From: Seth Forshee <seth.forshee@canonical.com>
To: Djalal Harouni <tixxdz@opendz.org>
Cc: Alexander Viro <viro@zeniv.linux.org.uk>,
Chris Mason <clm@fb.com>,
tytso@mit.edu, Serge Hallyn <serge.hallyn@canonical.com>,
Josh Triplett <josh@joshtriplett.org>,
"Eric W. Biederman" <ebiederm@xmission.com>,
Andy Lutomirski <luto@kernel.org>,
Dongsu Park <dongsu@endocode.com>,
David Herrmann <dh.herrmann@googlemail.com>,
Miklos Szeredi <mszeredi@redhat.com>,
AlbanCrequyalban.crequy@gmail.com, linux-fsdevel@vger.kernel.org,
linux-kernel@vger.kernel.org,
linux-security-module@vger.kernel.org
Subject: Re: [RFC PATCH 0/0] VFS:userns: support portable root filesystems
Date: Wed, 4 May 2016 08:34:04 -0500 [thread overview]
Message-ID: <20160504133404.GA139418@ubuntu-hedt> (raw)
In-Reply-To: <1462317714-27360-1-git-send-email-tixxdz@opendz.org>
On Wed, May 04, 2016 at 01:21:46AM +0200, Djalal Harouni wrote:
> This RFC tries to explore how to support filesystem operations inside
> user namespace using only VFS and a per mount namespace solution. This
> allows to take advantage of user namespace separations without
> introducing any change at the filesystems level. All this is handled
> with the virtual view of mount namespaces.
>
>
> 1) Presentation:
> ================
>
> The main aim is to support portable root filesystems and allow containers,
> virtual machines and other cases to use the same root filesystem.

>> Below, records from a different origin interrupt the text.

/-! ## `modJob` -/

@[simp] theorem State.modJob_clock (s : State) (i : Nat) (f : Job → Job) : (s.modJob i f).clock = s.clock := rfl
@[simp] theorem State.modJob_time13 (s : State) (i : Nat) (f : Job → Job) : (s.modJob i f).time13 = s.time13 := rfl
@[simp] theorem State.modJob_mem (s : State) (i : Nat) (f : Job → Job) : (s.modJob i f).mem = s.mem := rfl
@[simp] theorem State.modJob_port (s : State) (i : Nat) (f : Job → Job) : (s.modJob i f).port = s.port := rfl
@[simp] theorem State.modJob_ctxs (s : State) (i : Nat) (f : Job → Job) : (s.modJob i f).ctxs = s.ctxs := rfl
@[simp] theorem State.modJob_groups (s : State) (i : Nat) (f : Job → Job) : (s.modJob i f).groups = s.groups := rfl
@[simp] theorem State.modJob_cores (s : State) (i : Nat) (f : Job → Job) : (s.modJob i f).cores = s.cores := rfl
@[simp] theorem State.modJob_accesses (s : State) (i : Nat) (f : Job → Job) : (s.modJob i f).accesses = s.accesses := rfl
@[simp] theorem State.modJob_jobs (s : State) (i : Nat) (f : Job → Job) : (s.modJob i f).jobs = s.jobs.map fun x => if x.id = i then f x else x := rfl
@[simp] theorem State.modJob_items (s : State) (i : Nat) (f : Job → Job) : (s.modJob i f).items = s.items := rfl
@[simp] theorem State.modJob_hwq (s : State) (i : Nat) (f : Job → Job) : (s.modJob i f).hwq = s.hwq := rfl
@[simp] theorem State.modJob_queues (s : State) (i : Nat) (f : Job → Job) : (s.modJob i f).queues = s.queues := rfl
@[simp] theorem State.modJob_leaves (s : State) (i : Nat) (f : Job → Job) : (s.modJob i f).leaves = s.leaves := rfl
@[simp] theorem State.modJob_charges (s : State) (i : Nat) (f : Job → Job) : (s.modJob i f).charges = s.charges := rfl
@[simp] theorem State.modJob_edge (s : State) (i : Nat) (f : Job → Job) : (s.modJob i f).edge = s.edge := rfl
@[simp] theorem State.modJob_pageReturns (s : State) (i : Nat) (f : Job → Job) : (s.modJob i f).pageReturns = s.pageReturns := rfl
@[simp] theorem State.modJob_next (s : State) (i : Nat) (f : Job → Job) : (s.modJob i f).next = s.next := rfl
@[simp] theorem State.modJob_free (s : State) (i : Nat) (f : Job → Job) : (s.modJob i f).free = s.free := rfl
@[simp] theorem State.modJob_agenda (s : State) (i : Nat) (f : Job → Job) : (s.modJob i f).agenda = s.agenda := rfl
@[simp] theorem State.modJob_issue (s : State) (i : Nat) (f : Job → Job) : (s.modJob i f).issue = s.issue := rfl
@[simp] theorem State.modJob_absent (s : State) (i : Nat) (f : Job → Job) : (s.modJob i f).absent = s.absent := rfl

/-! ## `pass` -/

@[simp] theorem State.pass_clock (s : State) (dt : Nat) : (s.pass dt).clock = s.clock + dt := rfl
@[simp] theorem State.pass_time13 (s : State) (dt : Nat) : (s.pass dt).time13 = s.time13 + (if s.edge.therm < 2 then 10 else 20) * dt := rfl
@[simp] theorem State.pass_mem (s : State) (dt : Nat) : (s.pass dt).mem = s.mem := rfl
@[simp] theorem State.pass_port (s : State) (dt : Nat) : (s.pass dt).port = s.port := rfl
@[simp] theorem State.pass_ctxs (s : State) (dt : Nat) : (s.pass dt).ctxs = s.ctxs := rfl
@[simp] theorem State.pass_groups (s : State) (dt : Nat) : (s.pass dt).groups = s.groups := rfl
@[simp] theorem State.pass_cores (s : State) (dt : Nat) : (s.pass dt).cores = s.cores := rfl
@[simp] theorem State.pass_accesses (s : State) (dt : Nat) : (s.pass dt).accesses = s.accesses := rfl
@[simp] theorem State.pass_jobs (s : State) (dt : Nat) : (s.pass dt).jobs = s.jobs := rfl
@[simp] theorem State.pass_items (s : State) (dt : Nat) : (s.pass dt).items = s.items := rfl
@[simp] theorem State.pass_hwq (s : State) (dt : Nat) : (s.pass dt).hwq = s.hwq := rfl
@[simp] theorem State.pass_queues (s : State) (dt : Nat) : (s.pass dt).queues = s.queues := rfl
@[simp] theorem State.pass_leaves (s : State) (dt : Nat) : (s.pass dt).leaves = s.leaves := rfl
@[simp] theorem State.pass_charges (s : State) (dt : Nat) : (s.pass dt).charges = s.charges := rfl
@[simp] theorem State.pass_edge (s : State) (dt : Nat) : (s.pass dt).edge = s.edge := rfl
@[simp] theorem State.pass_pageReturns (s : State) (dt : Nat) : (s.pass dt).pageReturns = s.pageReturns := rfl
@[simp] theorem State.pass_next (s : State) (dt : Nat) : (s.pass dt).next = s.next := rfl
@[simp] theorem State.pass_free (s : State) (dt : Nat) : (s.pass dt).free = s.free := rfl
@[simp] theorem State.pass_agenda (s : State) (dt : Nat) : (s.pass dt).agenda = s.agenda := rfl
@[simp] theorem State.pass_issue (s : State) (dt : Nat) : (s.pass dt).issue = s.issue := rfl
@[simp] theorem State.pass_absent (s : State) (dt : Nat) : (s.pass dt).absent = s.absent := rfl

/-! ## Threads and groups -/

@[simp] theorem State.fresh_fst (s : State) : s.fresh.1 = s.next := rfl
@[simp] theorem State.fresh_snd (s : State) : s.fresh.2 = { s with next := s.next + 1 } := rfl
@[simp] theorem Group.modT_threads (G : Group) (t : Nat) (f : Thread → Thread) : (G.modT t f).threads = Map.modify G.threads t f := rfl

end Sys2Proof.Machine
end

> Due to security reasons, filesystems can't be mounted inside user
> namespaces, and mounting them outside will not solve the problem since
> they will show up with the wrong UIDs/GIDs. Read and write operations
> will also fail and so on.
>
> The current userspace solution is to automatically chown the whole root
> filesystem before starting a container, example:
> (host) init_user_ns 1000000:1065536 => (container) user_ns_X1 0:65535
> (host) init_user_ns 2000000:2065536 => (container) user_ns_Y1 0:65535
> (host) init_user_ns 3000000:3065536 => (container) user_ns_Z1 0:65535
> ...
>
> Every time a chown is called, files are changed and so on... This
> prevents to have portable filesystems where you can throw anywhere
> and boot. Having an extra step to adapt the filesystem to the current
> mapping and persist it will not allow to verify its integrity, it makes
> snapshots and migration a bit harder, and probably other limitations...
>
> It seems that there are multiple ways to allow user namespaces combine
> nicely with filesystems, but none of them is that easy. The bind mount
> and pin the user namespace during mount time will not work, bind mounts
> share the same super block, hence you may endup working on the wrong
> vfsmount context and there is no easy way to get out of that...
>
> Using the user namespace in the super block seems the way to go, and
> there is the "Support fuse mounts in user namespaces" [1] patches which
> seem nice but perhaps too complex!? there is also the overlayfs solution,
> and finaly the VFS layer solution.
I'm not sure if you're meaning to propose your patches as an alternative
to mine or not, but I think they're orthogonal. My goal is to allow
containers in user namespaces to mount some subset of filesystem types
(not specifically container root filesystems, but in general), which
your patches won't enable. Your goal is to share a rootfs between
multiple containers with different uid/gid shifts, which my patches
don't help with.
> We present here a simple VFS solution, everything is packed inside VFS,
> filesystems don't need to know anything (except probably XFS, and special
> operations inside union filesystems). Currently it supports ext4, btrfs
> and overlayfs. Changes into filesystems are small, just parse the
> vfs_shift_uids and vfs_shift_gids options during mount and set the
> appropriate flags into the super_block structure.
>
> 1) Filesystems don't need the FS_USERNS_MOUNT flag, so no user
> namespace mounting, they stay secure, nothing changes.
>
> 2) The solution is based on VFS and mount namespaces, we use the user
> namespace of the containing mount namespace to check if we should shift
> UIDs/GIDs from/to virtual <=> on-disk view.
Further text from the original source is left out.